[Collected data entries]
/-- The words at an offset of the block. -/
def ofBlock (o n : Nat) : List Word := (List.range n).map fun i => 0x30000 + BitVec.ofNat 64 (o + 8 * i)
/-- The block with entries, as `ctxrs` takes it apart. -/
def whole (q : List Instr) (put : List Word → List Word := id) (p : State → QueueImage → Bool) : Bool :=
  let ws := put (savedWords q); let s := restored q put; let w := ws.take 16; let image := ws.drop 576; let qbytes := (w.getD 0 0).toNat / 2 ^ 48
  decide ((here s).level ≠ .u ∧ ((ws.drop 16).take 32).length = 32 ∧ ((ws.drop 64).take 512).length = 512 ∧ image.length = (qbytes + 7) / 8 ∧
    (w.getD 0 0).toNat % 2 ^ 48 = 0x4B515342 + 2 ^ 32 ∧ qbytes ≤ 4096 ∧ vtypeOf (w.getD 5 0).toNat = some { kind := 0, ew := 3 } ∧
    (w.getD 4 0).toNat ≤ 256 ∧ (w.getD 10 0).toNat ≤ 16 ∧ (w.getD 11 0).toNat < 3) &&
  match readsAt (self s) (frontReads s.cur) (ofBlock 0 16 ++ ofBlock 0x80 32 ++ ofBlock 0x180 16 ++ ofBlock 0x200 512 ++ ofBlock 0x1200 image.length) s with
  | some r => decide (r.1 = ws.map fun (v : Word) => (v.toNat, false)) && p r.2 (imageFrom 5 (here s).seq ((unpackWords image).take qbytes))
  | none => false
/-- A valid block; one of another errata word; one that names a tile of another context; and one for whose entries there is no room. -/
theorem witness_CtxrsCompletes : Idle (saved []) ∧
    whole [.vadd z, .tkwait z] id (fun s q => decide (q.entries.length = 2) && (strangerUnit (s.core 1) 5 q.entries).isNone && s.imageFits 5 q.entries &&
      decide ((savedWords [.vadd z, .tkwait z]).getD 1 0 = errataWord s.hub)) = true ∧
    whole [] (fun ws => ws.set 1 0xFFFF) (fun s _ => decide (0xFFFF ≠ errataWord s.hub)) = true ∧
    whole [.mma { z with vd := 1 }] id (fun s q => decide (q.entries.map (fun e => matrixUnits e.instr) = [(some 1, some 0)]) &&
      owns ({ s.core 1 with tallot := 0x88888888 } : Core).tallot 1 5 == false) = true ∧
    whole (List.replicate 9 (.vadd z)) id (fun s q => decide (q.entries.length = 9) &&
      !(State.imageFits { s with ctxs := s.ctxs ++ [(4, { queue := List.replicate 40 ((here s).entry .vector (.vadd z) z 0) })] } 5 q.entries)) = true :=
  ⟨by unfold Idle; decide, by decide +kernel, by decide +kernel, by decide +kernel, by decide +kernel⟩
/-- A block with another header, one with a reserved value of `vtype`, and a misaligned one. -/
theorem witness_CtxrsCompletes_bad :
    (let s := restored [] fun ws => ws.set 0 1
     Gives (readsAt (self s) (frontReads s.cur) (ofBlock 0 16) s) fun r => decide ((r.1.getD 0 (0, false)).1 % 2 ^ 48 ≠ 0x4B515342 + 2 ^ 32)) ∧
    (let s := restored [] fun ws => ws.set 5 0x7FFF
     Gives (readsAt (self s) (frontReads s.cur) (ofBlock 0 16 ++ ofBlock 0x80 32 ++ ofBlock 0x180 16) s) fun r =>
       decide ((r.1.getD 0 (0, false)).1 % 2 ^ 48 = 0x4B515342 + 2 ^ 32 ∧ vtypeOf (r.1.getD 5 (0, false)).1 = none)) ∧ (0x44 : Word).toNat % 64 ≠ 0 :=
  ⟨gives (by decide +kernel), gives (by decide +kernel), by decide⟩
/-- No chain and no parked copy: nothing parked; one entry that issues and completes; and two whose older one waits for a token. -/
theorem witness_VqdrainCompletes : let armed (s : State) : State := s.modCtx s.cur Ctx.unpark
    (∀ q ∈ [[], [.vadd z], [.tkwait z, .vadd z]], let s := saved q
      (here s).level ≠ .u ∧ Idle s ∧ (here s).chain = none ∧ (here s).chainQueue = [] ∧ ∀ e ∈ (here s).queue, e.queue ≠ .copy) ∧
    (let s := saved [.vadd z]; ∃ e d, ((armed s).ctx 5).queue = [e] ∧ queueDef e.instr = some d ∧ (armed s).ready 5 e = true ∧
      Yields (runEntry d.body 5 e) ((armed s).without 5 e) fun _ t => decide ((t.ctx 5).queue = [] ∧ (t.ctx 5).copying = false)) ∧
    let s := saved [.tkwait z, .vadd z]
    (∀ e ∈ ((armed s).ctx 5).queue, (∀ o ∈ ((armed s).ctx 5).queue, o.queue = e.queue → e.seq ≤ o.seq) → (armed s).ready 5 e = false) := by
  refine ⟨fun q hq => ?_, ⟨_, _, rfl, rfl, by decide +kernel, yields (by decide +kernel)⟩, by decide +kernel⟩
  simp only [List.mem_cons, List.not_mem_nil, or_false] at hq
  rcases hq with rfl | rfl | rfl <;> exact ⟨by decide, by unfold Idle; decide +kernel, rfl, rfl, by decide +kernel⟩
/-- Operands of `tlbinv` in order and out of it. -/
theorem witness_TlbinvCompletes : Acked (saved []) 6 ∧ NoAccess (saved []) ∧ (saved []).nmops = [] ∧
    (let c := (with_ [(1, 0x10000), (2, 0), (3, 5), (4, 0x10001)]).ctx 5
     let good (a n d : Reg) : Bool := decide ((c.rg d).toNat < 2 ^ 16 ∧ (c.rg a).toNat % 2 ^ 16 = 0 ∧ (c.rg n).toNat % 2 ^ 16 = 0)
     good 1 2 3 = true ∧ good 4 2 3 = false ∧ good 1 2 4 = false) :=
  ⟨(calm (by decide)).2.2 _, (calm (by decide)).2.1, rfl, by decide⟩

theorem nexts {o : Out} (h : (match o with | .next _ => true | _ => false) = true) : ∃ t, o = .next t := by split at h <;> simp_all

[EXERCISE OBJECTIVE]:
Search the records for the word "errataWord". Copy each line where it appears.

[ANSWER FOR THE TASK]:
      decide ((savedWords [.vadd z, .tkwait z]).getD 1 0 = errataWord s.hub)) = true ∧
    whole [] (fun ws => ws.set 1 0xFFFF) (fun s _ => decide (0xFFFF ≠ errataWord s.hub)) = true ∧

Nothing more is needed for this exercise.